How severe does this issue affect your experience of using Ray?
- High: It blocks me to complete my task.
Hello, Recently I was using ray and modin to do some complex computation, but I found a undesired memory issue. I found ray’s memory usage goes up and never release after I run some complex computation on ray dashboard. After that, later computation might fail due to worker was out of memory and was killed.
I search this issue by myself in two way. Neither help. In a ray node, by using “ray memory” CLI command, I don’t found object which use a lot memory.
Then I see ray dashboard and use htop command on one ray node according to troubleshooting-out-of-memory-how-to-detect.
One node has 50+ worker. After complex computation, every worker occupys several hunderd MB or several GB memory.
Then I see detail memory information of one worker. Shared memory occupy much memory. Compare to initial ray status after reboot, shared memory is much less.
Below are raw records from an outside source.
/-- A Drawer context on a Cabinet die, primary or shadow (R226, R231 to R244, R254 to R268). -/
structure DrwCtx where
  /-- slot, 0 to 511 -/
  slot : Nat := 0
  /-- a shadow context -/
  shadow : Bool := false
  /-- STATE: 2 IDLE, 3 ACTIVE, 4 REFORMING -/
  state : Nat := 2
  /-- rank read at the last claim (R228) -/
  rank : Nat := 0
  /-- member set: contributor indices, rising -/
  members : List Nat := []
  /-- EPOCH -/
  epoch : Nat := 0
  /-- raw time of the last advance of the epoch -/
  epochAt : Option Nat := none
  /-- how the epoch began: 1 a Drawer-level replay, 2 a re-placement, 0 otherwise -/
  begun : Nat := 0
  /-- TAG of the current or last operation -/
  tag : Nat := 0
  /-- the last closed TAG -/
  lastTag : Option Nat := none
  /-- START -/
  start : Nat := 0
  /-- W -/
  w : Nat := 0
  /-- LIMIT -/
  limit : Nat := 0
  /-- K of a count round, in place of OP_CHUNKS -/
  k : Option Nat := none
  /-- open chunks by index -/
  chunks : Tbl Chunk := []
  /-- complete chunks at or above W -/
  done : List Nat := []
  /-- TAG of the pending filter -/
  pendTag : Option Nat := none
  /-- MIN_ATTEMPT of the pending filter by contributor -/
  pendMin : Tbl Nat := []
  /-- MIN_ATTEMPT of the active filter by contributor -/
  actMin : Tbl Nat := []
  /-- the operation under way is released (R268) -/
  released : Bool := false
  /-- a release found the Drawer IDLE: its next operation is released (R268) -/
  relNext : Bool := false
  /-- raw time at which the straggler timer started -/
  strag : Option Nat := none
  /-- a Drawer-level replay waits for the epoch guard -/
  replayWait : Bool := false
  /-- count round: 0 none, 1 counts awaited, 2 count results in the output stage, 3 done -/
  phase : Nat := 0
  /-- counts received: key (count chunk, contributor), value 1 + count -/
  counts : Tbl Nat := []
  /-- counts in force for the data phase: key (destination, contributor) -/
  layout : Tbl Nat := []
  /-- count-store entries held -/
  entries : Nat := 0
  /-- the operation under way, or the next one in IDLE, is forwarded to the shadow die (R247) -/
  feeds : Bool := false
  deriving DecidableEq, Repr

/-- A chunk in the output stage (R255 to R257), or count results (kind 1: one result, kind 2: those of ALL_TO_ALL_V). -/
structure OutItem where
  /-- handle -/
  handle : Nat
  /-- 0 data chunk, 1 count result, 2 count and row results -/
  kind : Nat
  /-- chunk index -/
  chunk : Nat
  /-- epoch of completion -/
  epoch : Nat
  /-- tag -/
  tag : Nat
  /-- the chunk's accumulators and bytes -/
  body : Chunk
  /-- n: the size of the member set -/
  n : Nat
  /-- STATUS of the notice: 0 complete, 1 NO_DATA, 2 PARTIAL -/
  status : Nat
  /-- REPLAY of its frames -/
  replay : Bool
  deriving DecidableEq, Repr

/-- A TC6 record of a die to both Desks (R229, R269). -/
structure MirRec where
  /-- handle -/
  handle : Nat
  /-- START -/
  start : Nat
  /-- TAG -/
  tag : Nat
  /-- W -/
  w : Nat
  /-- EPOCH -/
  epoch : Nat
  /-- STATE -/
  state : Nat
  /-- released -/
  released : Bool
  /-- the next operation is released -/
  relNext : Bool
  deriving DecidableEq, Repr

/-- The d of a completed chunk, for comparison (R351). -/
structure ChunkD where
  /-- the other die: the shadow die of a d sent to a primary -/
  die : Nat
  /-- handle -/
  handle : Nat
  /-- epoch -/
  epoch : Nat
  /-- chunk -/
  chunk : Nat
  /-- d -/
  d : Nat
  deriving DecidableEq, Repr

/-- A chunk notice kept until it is acknowledged (R257, R292). -/
structure Notice where
  /-- handle of its Drawer, whose LIMIT and W it takes when it is sent (R239) -/
  drawer : Nat := 0
  /-- SEQ -/
  seq : Nat
  /-- job -/
  job : Nat
  /-- TAG -/
  tag : Nat
  /-- ADDR -/
  addr : Nat
  /-- payload -/
  payload : List Byte
  /-- transmissions so far -/
  tries : Nat
  deriving DecidableEq, Repr

/-- A Cabinet die's stream of notices toward one member (R257, R280, R284). -/
structure NStream where
  /-- SEQ of the next notice -/
  next : Nat := 1
  /-- highest SEQ acknowledged -/
  acked : Nat := 0
  /-- notices held, oldest first -/
  held : List Notice := []
  /-- notices that wait for a SYNC or for room, with no SEQ yet -/
  wait : List Notice := []
  /-- a SYNC is unanswered -/
  sync : Bool := false
  /-- job of the last notice -/
  job : Nat := 0
  deriving DecidableEq, Repr

/-- A REFORM under way (R264, Table 11.5). -/
structure ReformReq where
  /-- the request -/
  req : JobCtl
  /-- removed indices, rising -/
  removed : List Nat
  /-- the die has entered REFORMING -/
  applied : Bool
  /-- STATE before -/
  prev : Nat
  deriving DecidableEq, Repr

/-- The Cabinet dies' and Drawers' state that no register shows. -/
structure CabSt where
  /-- contexts, key (die 0 to 7, handle) -/
  ctx : Tbl DrwCtx := []
  /-- output stage per die, oldest first -/
  outQ : Tbl (List OutItem) := []
  /-- handles with a pending allocation per die, oldest first (R234, R239) -/
  allocQ : Tbl (List Nat) := []
  /-- records to the Desks per die, oldest first -/
  mir : Tbl (List MirRec) := []
  /-- shadow streams per shadow die, oldest first -/
  stream : Tbl (List ShMsg) := []
  /-- d values of a primary's chunks that wait for a partner, per primary die -/
  primD : Tbl (List ChunkD) := []
  /-- d values sent by shadow dies, per primary die, oldest first -/
  shadowD : Tbl (List ChunkD) := []
  /-- notice streams, key (die, DST of the member) -/
  notes : Tbl NStream := []
  /-- reforms under way by handle -/
  reforms : Tbl ReformReq := []
  /-- released state mirrored at the Desks, by handle: of the operation under way, of the next one -/
  released : Tbl (Bool × Bool) := []
  /-- round-robin pointer of the arbiter's claims: key (die, rank), a slot number (R234) -/
  rr : Tbl Nat := []
  /-- cells of a shadow stream sent and not yet accumulated: key (primary die, shadow die) (R248) -/
  shCred : Tbl Nat := []
  /-- raw time of the last advance of a handle's epoch, where it has advanced since its open (R242) -/
  adv : Tbl Nat := []
  /-- REQ_ID values executed per job: REQ_ID, STATUS, raw time; at most 16 (R127) -/
  jobReq : Tbl (List (Nat × Nat × Nat)) := []
  deriving DecidableEq, Repr

/-! ## Optical engines and the Sideboard (chapters 3 and 4) -/

/-- A ring's state that no register shows (R71 to R75). -/
structure RingSt where
  /-- lock-in updates in a row within ±2.0 GHz, at most 10 (R72) -/
  ok : Nat := 0
  /-- heater code at entry to HOLD -/
  held : Nat := 0
  /-- t_ring at entry to HOLD -/
  heldT : Int := 0
  /-- t_ring of the last evaluation, in 0.125 °C -/
  temp : Int := 0
  /-- a re-acquisition runs: two good markers are still due after LOCKED -/
  reacq : Bool := false
  /-- after a safe stop the ring starts from its latched code (R91) -/
  latched : Bool := false
  /-- in HOLD because light was lost, and not for a by-pass slot (R73) -/
  unlit : Bool := false
  /-- peak code of the last window sweep (Table 3.5) -/
  peak : Nat := 0
  /-- dark offset of its monitor (Table 3.5) -/
  dark : Nat := 0
  /-- refinement of the tempco in the hour under way: its start in raw ticks, and the sum of the changes (Table 3.5) -/
  refine : Nat × Int := (0, 0)
  deriving DecidableEq, Repr

/-- The optical engines' state that no register shows. -/
structure OeSt where
  /-- rings, key 576 × engine + ring index -/
  rings : Tbl RingSt := []
  /-- failed polls in a row, key 2 × engine + module (R88) -/
  polls : Tbl Nat := []
  /-- last transmit lane freed by rotation, as 18k + j, plus 1 (R85) -/
  rot : Tbl Nat := []
  /-- lane that a rotation is freeing, as 18k + j, plus 1 -/
  rotating : Tbl Nat := []
  /-- the standby comb reports ready, per engine -/
  combS : Tbl Bool := []
  deriving DecidableEq, Repr

/-- The Sideboard's state that no register shows (R97 to R107). -/
structure SbdSt where
  /-- extended time of the start of the live slot -/
  slotStart : Nat := 0
  /-- an armed swap: the launch time L -/
  swapAt : Option Nat := none
  /-- GUARD in force, taken at the last swap (Table 4.10) -/
  guard : Nat := 0x14
  /-- circuits lit, by output: 1 + the input (Table 4.6) -/
  lit : Tbl Nat := []
  /-- gain in force, by output (R104) -/
  gain : Tbl (BitVec 32) := []
  /-- switches with a cell out: 0 to 7 input, 8 to 15 middle, 16 to 23 output (R105) -/
  cellOut : List Nat := []
  /-- switch dies without drive: 0 to 3 SB0 to SB3 (R107) -/
  noDrive : List Nat := []
  /-- ports lost under R107, electrical until the next swap -/
  lost : List Nat := []
  /-- middle switch of each circuit of the shadow table, as its check assigned it (R94): key (slot, output), value 1 + switch -/
  shadowRoute : Tbl Nat := []
  /-- the same of the live table -/
  liveRoute : Tbl Nat := []
  deriving DecidableEq, Repr

/-! ## Counters (chapter 14) -/

/-- The counters' and counter windows' state that no register shows. General counter k of die n (tile 0 to 15, 16 +
Cabinet die) has number 16n + k. -/
structure PmcSt where
  /-- level counters whose event has occurred since the last tick -/
  seen : List Nat := []
  /-- counters whose state event was set at the last tick -/
  was : List Nat := []
  /-- windows with a CLOSE on its way -/
  closing : List Nat := []
  /-- dies of an OPEN or DONE window that did not open -/
  missing : Tbl (List Nat) := []
  /-- a SNAP is pending: the Desk that asked for it -/
  snap : Option Nat := none
  deriving DecidableEq, Repr

/-! ## Gnoari pool (chapter 12) -/

/-- A request that its ordering tile has passed to its line home, or that waits there for a mirror acknowledgement. -/
structure HomeReq where
  /-- the request -/
  r : GnReq
  /-- status forced by a CLOSE or a loss of its window (R274, R291) -/
  force : Option Nat := none
  deriving DecidableEq, Repr

/-- A completion on its way to the ordering tile. -/
structure GnDone where
  /-- the request -/
  r : GnReq
  /-- STATUS -/
  status : Nat
  /-- response payload -/
  payload : List Byte
  deriving DecidableEq, Repr

/-- A source tracker (R279), keyed by source identifier. -/
structure Tracker where
  /-- synced -/
  synced : Bool := false
  /-- W -/
  w : Nat := 0
  /-- SEQ values above W that are executed or retired -/
  marks : List Nat := []
  /-- flagged and mirror writes held -/
  held : List HomeReq := []
  /-- SEQ values at their line home -/
  flight : List Nat := []
  /-- executed or retired writes not yet answered -/
  answers : List GnDone := []
  /-- raw time at which the gap timer started -/
  gap : Option Nat := none
  /-- EVICT_HI -/
  evictHi : Option Nat := none
  /-- raw time of creation -/
  created : Nat := 0
  /-- JOB of the last request -/
  job : Nat := 0
  /-- raw time of the last request -/
  last : Nat := 0
  deriving DecidableEq, Repr

/-- A receipt-cache entry (R285): a result, or a tombstone. -/
structure RcEnt where
  /-- the result, STATUS and payload; none for a tombstone -/
  result : Option (Nat × List Byte)
  /-- job of its request -/
  job : Nat
  /-- raw time at which the result was stored, or the tombstone made -/
  at' : Nat
  deriving DecidableEq, Repr

/-- An MWRITE or MREAD of a line home toward a partner place (R286, R290). -/
structure MItem where
  /-- SEQ of an MWRITE; number of an MREAD in its stream -/
  seq : Nat
  /-- an MREAD -/
  read : Bool
  /-- window of this device -/
  win : Nat
  /-- ADDR at the partner -/
  addr : Nat
  /-- the line -/
  data : List Byte
  /-- the request that waits for the acknowledgement -/
  waiter : Option GnDone
  /-- it belongs to the granule being copied, and its offset in the window -/
  copy : Option Nat
  /-- the window's partner was declared lost: nothing waits for it any more -/
  orphan : Bool := false
  /-- answered BUSY: sent again after 10 µs -/
  busy : Bool := false
  deriving DecidableEq, Repr

/-- A line home's stream toward a partner place. -/
structure MStream where
  /-- SEQ of the next MWRITE -/
  next : Nat := 1
  /-- highest SEQ acknowledged -/
  acked : Nat := 0
  /-- a SYNC is unanswered -/
  sync : Bool := false
  /-- sent and unanswered, oldest first -/
  out : List MItem := []
  /-- not yet sent, oldest first -/
  wait : List MItem := []
  /-- number of the next MREAD -/
  tag : Nat := 0
  deriving DecidableEq, Repr

/-- A resilver under way (R289, R290). -/
structure Resil where
  /-- the granule being copied -/
  cur : Option Nat := none
  /-- lines of it that are done, 0 to 31 -/
  lines : List Nat := []
  /-- granules copied above the first one not copied (RESILVER_PULL) -/
  copied : List Nat := []
  /-- granules that requests moved to the head -/
  head : List Nat := []
  deriving DecidableEq, Repr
And actual memory ray use is rss - shard = 888 - 615 = 273 MB, which is not very much.
After Complex Computation
rss:888.07MB
vms:64.55GB
shared:615.03MB
text:1.89MB
lib:0.0000B
data:1.30GB
dirty:0.0000B
After Reboot
rss:148.10MB
vms:60.06GB
shared:67.58MB
text:1.89MB
lib:0.0000B
data:547.86MB
dirty:0.0000B
So Here is my questions.
1、 How can I research this question further?
2、 Is shard memory occupy so much memory when compute nothing because ray use LRU cache and memory was not release even variables are not referred ?
3、 I found “However, they are not using 8 * SHR memory (there’s only 1 copy in the shared memory).” in troubleshooting-out-of-memory-how-to-detect. However, SHR memory seems sum up all copy of SHR of all worker in ray dahsboard, which lead to big memory comsumption?
Thanks all!